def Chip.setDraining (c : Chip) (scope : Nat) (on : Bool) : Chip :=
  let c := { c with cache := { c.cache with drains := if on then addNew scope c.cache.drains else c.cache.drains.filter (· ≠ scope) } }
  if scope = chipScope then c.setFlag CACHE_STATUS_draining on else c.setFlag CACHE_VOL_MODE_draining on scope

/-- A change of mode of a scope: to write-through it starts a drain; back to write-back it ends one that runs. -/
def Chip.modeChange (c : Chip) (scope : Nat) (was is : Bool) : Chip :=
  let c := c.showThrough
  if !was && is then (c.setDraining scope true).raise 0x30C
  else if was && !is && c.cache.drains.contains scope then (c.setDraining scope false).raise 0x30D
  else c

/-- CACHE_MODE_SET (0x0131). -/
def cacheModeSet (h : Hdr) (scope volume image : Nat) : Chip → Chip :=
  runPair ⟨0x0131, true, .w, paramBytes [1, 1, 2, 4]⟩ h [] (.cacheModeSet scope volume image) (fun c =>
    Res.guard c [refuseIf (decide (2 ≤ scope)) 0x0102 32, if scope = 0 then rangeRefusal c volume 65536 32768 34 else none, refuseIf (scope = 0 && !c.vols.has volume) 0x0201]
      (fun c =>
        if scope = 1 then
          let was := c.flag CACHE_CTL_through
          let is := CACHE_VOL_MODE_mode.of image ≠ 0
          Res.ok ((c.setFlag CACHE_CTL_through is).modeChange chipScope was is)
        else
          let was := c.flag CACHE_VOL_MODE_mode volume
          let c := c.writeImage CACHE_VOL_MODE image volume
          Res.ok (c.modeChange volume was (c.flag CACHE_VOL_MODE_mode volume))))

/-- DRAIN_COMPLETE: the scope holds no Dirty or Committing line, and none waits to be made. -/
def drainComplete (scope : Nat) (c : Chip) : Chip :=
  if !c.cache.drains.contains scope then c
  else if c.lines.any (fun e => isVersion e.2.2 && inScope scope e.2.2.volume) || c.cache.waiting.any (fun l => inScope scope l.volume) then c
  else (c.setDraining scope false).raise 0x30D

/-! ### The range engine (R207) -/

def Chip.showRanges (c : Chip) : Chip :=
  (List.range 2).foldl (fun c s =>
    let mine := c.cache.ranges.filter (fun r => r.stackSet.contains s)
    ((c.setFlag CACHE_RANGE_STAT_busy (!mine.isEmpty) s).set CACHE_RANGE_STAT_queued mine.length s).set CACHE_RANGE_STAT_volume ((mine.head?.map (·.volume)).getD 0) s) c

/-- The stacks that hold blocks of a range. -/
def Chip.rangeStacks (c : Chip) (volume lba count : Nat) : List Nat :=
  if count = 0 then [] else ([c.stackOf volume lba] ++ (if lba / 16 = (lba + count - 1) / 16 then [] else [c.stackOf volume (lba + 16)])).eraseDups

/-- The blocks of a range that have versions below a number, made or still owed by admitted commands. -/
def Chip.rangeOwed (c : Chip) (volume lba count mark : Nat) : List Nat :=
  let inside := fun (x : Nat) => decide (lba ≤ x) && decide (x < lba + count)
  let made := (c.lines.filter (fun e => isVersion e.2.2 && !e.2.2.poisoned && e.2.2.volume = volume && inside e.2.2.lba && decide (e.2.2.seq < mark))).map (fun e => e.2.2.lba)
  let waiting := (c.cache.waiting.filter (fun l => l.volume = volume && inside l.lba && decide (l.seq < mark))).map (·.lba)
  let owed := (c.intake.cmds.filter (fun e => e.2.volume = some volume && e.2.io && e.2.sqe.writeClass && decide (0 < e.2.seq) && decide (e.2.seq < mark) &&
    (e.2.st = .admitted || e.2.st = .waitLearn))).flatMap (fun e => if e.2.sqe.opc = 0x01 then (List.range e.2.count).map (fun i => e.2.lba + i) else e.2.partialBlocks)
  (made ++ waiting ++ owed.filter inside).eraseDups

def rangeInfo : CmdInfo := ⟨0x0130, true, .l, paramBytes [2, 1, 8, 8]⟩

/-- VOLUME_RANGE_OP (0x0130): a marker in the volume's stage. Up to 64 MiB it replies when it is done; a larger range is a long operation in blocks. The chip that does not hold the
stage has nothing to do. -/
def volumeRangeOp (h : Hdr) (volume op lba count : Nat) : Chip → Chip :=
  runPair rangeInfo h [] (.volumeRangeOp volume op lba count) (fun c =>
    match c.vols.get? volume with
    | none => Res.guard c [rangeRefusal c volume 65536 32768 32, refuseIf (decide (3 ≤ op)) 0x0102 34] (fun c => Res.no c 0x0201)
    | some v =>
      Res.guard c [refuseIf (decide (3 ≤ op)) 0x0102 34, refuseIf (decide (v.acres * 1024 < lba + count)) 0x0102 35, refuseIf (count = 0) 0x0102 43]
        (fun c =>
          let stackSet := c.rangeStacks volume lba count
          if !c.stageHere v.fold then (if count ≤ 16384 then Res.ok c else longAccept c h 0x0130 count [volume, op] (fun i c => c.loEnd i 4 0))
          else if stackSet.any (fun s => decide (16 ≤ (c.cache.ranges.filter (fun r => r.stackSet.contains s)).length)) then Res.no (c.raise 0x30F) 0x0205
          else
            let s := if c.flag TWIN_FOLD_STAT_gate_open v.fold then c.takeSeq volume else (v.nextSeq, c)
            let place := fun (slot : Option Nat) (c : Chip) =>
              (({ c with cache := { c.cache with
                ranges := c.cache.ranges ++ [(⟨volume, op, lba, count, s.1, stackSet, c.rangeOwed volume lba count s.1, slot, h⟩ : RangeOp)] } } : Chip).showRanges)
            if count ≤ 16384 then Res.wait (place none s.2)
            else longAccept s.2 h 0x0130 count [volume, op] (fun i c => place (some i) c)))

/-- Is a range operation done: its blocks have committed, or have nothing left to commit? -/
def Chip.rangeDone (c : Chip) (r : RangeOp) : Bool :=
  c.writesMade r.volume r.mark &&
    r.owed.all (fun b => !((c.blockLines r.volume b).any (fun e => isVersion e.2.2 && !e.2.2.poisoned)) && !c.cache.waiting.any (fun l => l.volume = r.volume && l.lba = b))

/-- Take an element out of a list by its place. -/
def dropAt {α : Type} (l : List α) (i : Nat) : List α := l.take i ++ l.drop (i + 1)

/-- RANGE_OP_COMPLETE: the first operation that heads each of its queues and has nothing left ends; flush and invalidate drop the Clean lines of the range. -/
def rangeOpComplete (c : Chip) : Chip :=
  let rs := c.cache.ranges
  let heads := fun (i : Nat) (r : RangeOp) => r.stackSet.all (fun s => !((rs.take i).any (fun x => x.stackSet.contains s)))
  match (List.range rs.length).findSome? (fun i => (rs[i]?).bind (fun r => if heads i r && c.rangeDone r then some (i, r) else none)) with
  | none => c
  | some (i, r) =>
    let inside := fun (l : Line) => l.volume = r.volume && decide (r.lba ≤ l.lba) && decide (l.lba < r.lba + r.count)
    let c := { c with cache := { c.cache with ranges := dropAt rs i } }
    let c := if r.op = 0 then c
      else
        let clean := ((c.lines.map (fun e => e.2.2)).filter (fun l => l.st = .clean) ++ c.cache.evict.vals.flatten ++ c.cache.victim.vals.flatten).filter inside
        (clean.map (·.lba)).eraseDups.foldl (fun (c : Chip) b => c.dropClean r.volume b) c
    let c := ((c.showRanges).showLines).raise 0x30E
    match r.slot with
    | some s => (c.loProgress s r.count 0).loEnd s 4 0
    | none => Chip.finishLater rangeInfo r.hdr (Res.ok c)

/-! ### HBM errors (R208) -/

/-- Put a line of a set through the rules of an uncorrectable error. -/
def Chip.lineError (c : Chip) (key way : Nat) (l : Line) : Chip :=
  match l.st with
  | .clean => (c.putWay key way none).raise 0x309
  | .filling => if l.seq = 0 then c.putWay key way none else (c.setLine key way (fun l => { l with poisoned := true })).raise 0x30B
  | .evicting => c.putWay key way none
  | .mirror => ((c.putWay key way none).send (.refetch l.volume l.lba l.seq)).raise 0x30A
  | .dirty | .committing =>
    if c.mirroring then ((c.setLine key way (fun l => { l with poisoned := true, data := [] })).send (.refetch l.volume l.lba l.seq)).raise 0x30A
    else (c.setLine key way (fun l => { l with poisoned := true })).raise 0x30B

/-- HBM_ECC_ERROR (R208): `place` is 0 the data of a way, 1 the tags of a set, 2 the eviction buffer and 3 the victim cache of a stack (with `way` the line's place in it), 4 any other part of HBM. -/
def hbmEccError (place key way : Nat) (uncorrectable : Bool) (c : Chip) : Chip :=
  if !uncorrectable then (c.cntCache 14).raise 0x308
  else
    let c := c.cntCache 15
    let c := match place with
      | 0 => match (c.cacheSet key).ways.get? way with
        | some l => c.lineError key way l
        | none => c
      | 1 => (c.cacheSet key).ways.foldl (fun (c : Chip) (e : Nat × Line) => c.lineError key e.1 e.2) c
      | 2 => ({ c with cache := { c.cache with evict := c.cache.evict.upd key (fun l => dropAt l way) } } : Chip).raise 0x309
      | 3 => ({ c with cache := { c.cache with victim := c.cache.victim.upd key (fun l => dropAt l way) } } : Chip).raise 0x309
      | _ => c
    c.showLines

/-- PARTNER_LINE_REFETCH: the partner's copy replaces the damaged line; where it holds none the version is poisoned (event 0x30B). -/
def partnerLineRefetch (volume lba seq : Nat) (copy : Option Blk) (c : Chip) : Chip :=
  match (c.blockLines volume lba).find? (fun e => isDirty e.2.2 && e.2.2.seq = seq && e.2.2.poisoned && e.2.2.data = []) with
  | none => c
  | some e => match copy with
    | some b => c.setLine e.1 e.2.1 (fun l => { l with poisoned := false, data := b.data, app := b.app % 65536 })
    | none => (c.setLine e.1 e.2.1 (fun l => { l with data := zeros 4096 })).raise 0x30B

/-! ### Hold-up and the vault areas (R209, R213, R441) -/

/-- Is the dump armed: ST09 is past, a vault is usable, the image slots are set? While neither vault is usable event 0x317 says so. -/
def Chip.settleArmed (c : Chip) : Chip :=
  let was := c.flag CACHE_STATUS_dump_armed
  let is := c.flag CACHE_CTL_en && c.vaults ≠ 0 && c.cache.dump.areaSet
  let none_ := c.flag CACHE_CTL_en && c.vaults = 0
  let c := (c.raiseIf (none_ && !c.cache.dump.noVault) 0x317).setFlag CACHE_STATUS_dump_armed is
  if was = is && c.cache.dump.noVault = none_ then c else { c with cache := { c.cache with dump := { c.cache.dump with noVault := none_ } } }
* * *
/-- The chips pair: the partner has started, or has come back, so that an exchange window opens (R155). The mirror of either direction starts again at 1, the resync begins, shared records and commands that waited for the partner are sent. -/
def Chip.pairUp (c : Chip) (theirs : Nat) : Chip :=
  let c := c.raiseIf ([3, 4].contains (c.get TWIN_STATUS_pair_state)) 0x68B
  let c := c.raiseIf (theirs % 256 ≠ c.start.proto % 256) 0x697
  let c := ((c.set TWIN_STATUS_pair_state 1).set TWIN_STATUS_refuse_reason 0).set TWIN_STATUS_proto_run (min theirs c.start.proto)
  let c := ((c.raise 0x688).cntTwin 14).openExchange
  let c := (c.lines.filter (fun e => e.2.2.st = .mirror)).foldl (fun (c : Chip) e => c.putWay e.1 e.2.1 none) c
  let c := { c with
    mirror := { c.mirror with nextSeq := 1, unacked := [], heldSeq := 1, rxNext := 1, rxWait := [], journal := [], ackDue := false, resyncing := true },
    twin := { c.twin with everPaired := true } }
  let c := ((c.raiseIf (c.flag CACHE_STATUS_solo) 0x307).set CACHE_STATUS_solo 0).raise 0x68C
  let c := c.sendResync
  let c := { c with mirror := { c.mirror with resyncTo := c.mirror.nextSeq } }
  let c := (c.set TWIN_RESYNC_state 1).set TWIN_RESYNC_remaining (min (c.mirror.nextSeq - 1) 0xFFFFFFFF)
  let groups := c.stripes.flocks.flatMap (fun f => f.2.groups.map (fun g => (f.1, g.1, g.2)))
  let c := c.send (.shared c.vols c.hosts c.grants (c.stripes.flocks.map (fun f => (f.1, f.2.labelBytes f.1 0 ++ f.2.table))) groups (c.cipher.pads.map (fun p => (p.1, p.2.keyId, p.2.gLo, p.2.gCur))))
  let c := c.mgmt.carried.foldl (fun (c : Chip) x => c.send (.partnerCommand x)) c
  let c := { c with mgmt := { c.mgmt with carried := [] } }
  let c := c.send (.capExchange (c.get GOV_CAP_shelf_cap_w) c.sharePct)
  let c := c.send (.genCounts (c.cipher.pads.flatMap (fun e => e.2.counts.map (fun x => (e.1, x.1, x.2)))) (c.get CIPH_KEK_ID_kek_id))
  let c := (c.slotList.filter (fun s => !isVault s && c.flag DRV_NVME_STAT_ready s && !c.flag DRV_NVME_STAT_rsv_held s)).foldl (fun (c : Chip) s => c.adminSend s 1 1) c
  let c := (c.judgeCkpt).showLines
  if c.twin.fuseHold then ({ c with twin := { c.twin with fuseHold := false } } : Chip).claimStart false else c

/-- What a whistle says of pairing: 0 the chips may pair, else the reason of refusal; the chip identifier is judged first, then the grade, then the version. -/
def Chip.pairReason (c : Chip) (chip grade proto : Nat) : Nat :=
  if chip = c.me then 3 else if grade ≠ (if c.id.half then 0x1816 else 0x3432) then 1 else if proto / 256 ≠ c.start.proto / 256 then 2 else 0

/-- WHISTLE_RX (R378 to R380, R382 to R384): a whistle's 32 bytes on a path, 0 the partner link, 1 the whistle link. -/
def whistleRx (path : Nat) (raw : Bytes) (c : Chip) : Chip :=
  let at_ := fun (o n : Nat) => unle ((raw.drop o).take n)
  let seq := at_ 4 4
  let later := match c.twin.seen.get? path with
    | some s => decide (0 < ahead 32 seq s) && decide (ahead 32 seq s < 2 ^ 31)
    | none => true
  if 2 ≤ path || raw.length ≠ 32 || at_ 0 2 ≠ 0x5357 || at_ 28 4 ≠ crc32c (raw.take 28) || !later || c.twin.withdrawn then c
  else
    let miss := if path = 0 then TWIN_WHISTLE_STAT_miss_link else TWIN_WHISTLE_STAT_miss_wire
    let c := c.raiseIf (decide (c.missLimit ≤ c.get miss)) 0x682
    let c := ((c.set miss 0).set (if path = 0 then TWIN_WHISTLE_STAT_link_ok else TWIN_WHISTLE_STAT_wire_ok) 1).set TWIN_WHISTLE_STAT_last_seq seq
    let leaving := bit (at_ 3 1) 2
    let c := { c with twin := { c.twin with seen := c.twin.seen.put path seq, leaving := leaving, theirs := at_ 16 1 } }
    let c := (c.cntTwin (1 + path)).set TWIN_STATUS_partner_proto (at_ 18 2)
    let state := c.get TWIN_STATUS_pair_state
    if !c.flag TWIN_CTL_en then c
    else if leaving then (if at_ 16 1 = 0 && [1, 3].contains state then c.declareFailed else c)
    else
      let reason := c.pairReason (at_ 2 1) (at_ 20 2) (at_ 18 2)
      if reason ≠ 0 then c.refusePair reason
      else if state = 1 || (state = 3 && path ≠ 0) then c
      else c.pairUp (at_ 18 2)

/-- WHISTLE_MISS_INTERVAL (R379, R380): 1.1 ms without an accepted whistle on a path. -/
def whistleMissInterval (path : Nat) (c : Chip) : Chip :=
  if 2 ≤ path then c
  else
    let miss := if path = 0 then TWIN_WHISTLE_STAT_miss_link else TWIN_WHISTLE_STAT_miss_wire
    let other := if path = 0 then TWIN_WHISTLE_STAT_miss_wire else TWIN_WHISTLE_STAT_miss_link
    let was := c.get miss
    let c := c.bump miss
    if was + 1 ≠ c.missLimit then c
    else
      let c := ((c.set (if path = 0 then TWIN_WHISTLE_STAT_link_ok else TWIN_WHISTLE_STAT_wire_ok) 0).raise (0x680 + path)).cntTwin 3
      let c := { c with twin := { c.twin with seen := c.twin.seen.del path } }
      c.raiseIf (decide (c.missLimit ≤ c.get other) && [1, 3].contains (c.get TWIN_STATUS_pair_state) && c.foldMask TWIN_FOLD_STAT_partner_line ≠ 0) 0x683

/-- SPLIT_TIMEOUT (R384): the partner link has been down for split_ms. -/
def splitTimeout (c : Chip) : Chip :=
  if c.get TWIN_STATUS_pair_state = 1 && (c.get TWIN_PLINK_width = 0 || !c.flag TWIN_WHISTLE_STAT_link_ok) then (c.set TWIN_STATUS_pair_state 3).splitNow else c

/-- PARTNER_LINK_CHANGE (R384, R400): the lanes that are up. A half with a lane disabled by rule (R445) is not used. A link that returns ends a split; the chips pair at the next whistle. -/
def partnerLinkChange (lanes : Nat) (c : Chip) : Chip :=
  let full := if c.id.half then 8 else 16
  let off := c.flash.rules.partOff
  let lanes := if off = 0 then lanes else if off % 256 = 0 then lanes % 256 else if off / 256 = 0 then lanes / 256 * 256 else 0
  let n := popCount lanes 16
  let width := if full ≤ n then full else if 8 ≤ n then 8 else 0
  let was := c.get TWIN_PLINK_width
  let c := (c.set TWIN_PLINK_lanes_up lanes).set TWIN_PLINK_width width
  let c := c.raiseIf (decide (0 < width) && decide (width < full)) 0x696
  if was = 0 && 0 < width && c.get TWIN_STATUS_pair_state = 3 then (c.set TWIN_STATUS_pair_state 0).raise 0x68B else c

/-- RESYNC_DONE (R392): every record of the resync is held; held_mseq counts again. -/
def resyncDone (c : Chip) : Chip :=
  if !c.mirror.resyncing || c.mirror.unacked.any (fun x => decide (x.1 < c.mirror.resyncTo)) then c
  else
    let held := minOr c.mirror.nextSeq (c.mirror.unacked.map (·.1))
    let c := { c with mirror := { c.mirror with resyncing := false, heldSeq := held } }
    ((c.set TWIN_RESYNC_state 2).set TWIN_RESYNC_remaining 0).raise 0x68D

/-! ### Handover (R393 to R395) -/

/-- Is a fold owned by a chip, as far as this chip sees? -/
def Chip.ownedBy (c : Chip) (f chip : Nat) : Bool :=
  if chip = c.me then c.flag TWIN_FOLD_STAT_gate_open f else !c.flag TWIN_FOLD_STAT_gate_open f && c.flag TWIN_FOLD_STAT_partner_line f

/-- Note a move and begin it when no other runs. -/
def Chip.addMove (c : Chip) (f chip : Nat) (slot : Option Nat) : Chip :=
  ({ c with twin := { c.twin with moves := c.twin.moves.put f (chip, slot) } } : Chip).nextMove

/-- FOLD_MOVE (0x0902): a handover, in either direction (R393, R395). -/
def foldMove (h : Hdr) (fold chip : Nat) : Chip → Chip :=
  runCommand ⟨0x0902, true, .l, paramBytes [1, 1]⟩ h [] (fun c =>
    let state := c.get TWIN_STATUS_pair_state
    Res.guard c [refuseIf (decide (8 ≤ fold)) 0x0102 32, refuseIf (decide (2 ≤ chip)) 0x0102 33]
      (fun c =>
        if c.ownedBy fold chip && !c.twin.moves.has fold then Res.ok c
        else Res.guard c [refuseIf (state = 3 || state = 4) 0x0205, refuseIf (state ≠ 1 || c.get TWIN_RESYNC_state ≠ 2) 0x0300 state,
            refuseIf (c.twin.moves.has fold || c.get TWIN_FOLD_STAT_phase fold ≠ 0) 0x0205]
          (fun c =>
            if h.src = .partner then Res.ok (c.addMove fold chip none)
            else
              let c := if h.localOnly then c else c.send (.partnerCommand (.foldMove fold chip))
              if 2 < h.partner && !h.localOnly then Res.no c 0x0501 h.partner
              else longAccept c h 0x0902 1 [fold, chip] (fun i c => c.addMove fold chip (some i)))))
* * *
• _Task prompt_
Produce a word-for-word copy of everything above from the line holding "if !c.mirror.resyncing ||" down to the line holding "def Chip.ownedBy (c", with both of those lines kept.

• _Your response_
  if !c.mirror.resyncing || c.mirror.unacked.any (fun x => decide (x.1 < c.mirror.resyncTo)) then c
  else
    let held := minOr c.mirror.nextSeq (c.mirror.unacked.map (·.1))
    let c := { c with mirror := { c.mirror with resyncing := false, heldSeq := held } }
    ((c.set TWIN_RESYNC_state 2).set TWIN_RESYNC_remaining 0).raise 0x68D

/-! ### Handover (R393 to R395) -/

/-- Is a fold owned by a chip, as far as this chip sees? -/
def Chip.ownedBy (c : Chip) (f chip : Nat) : Bool :=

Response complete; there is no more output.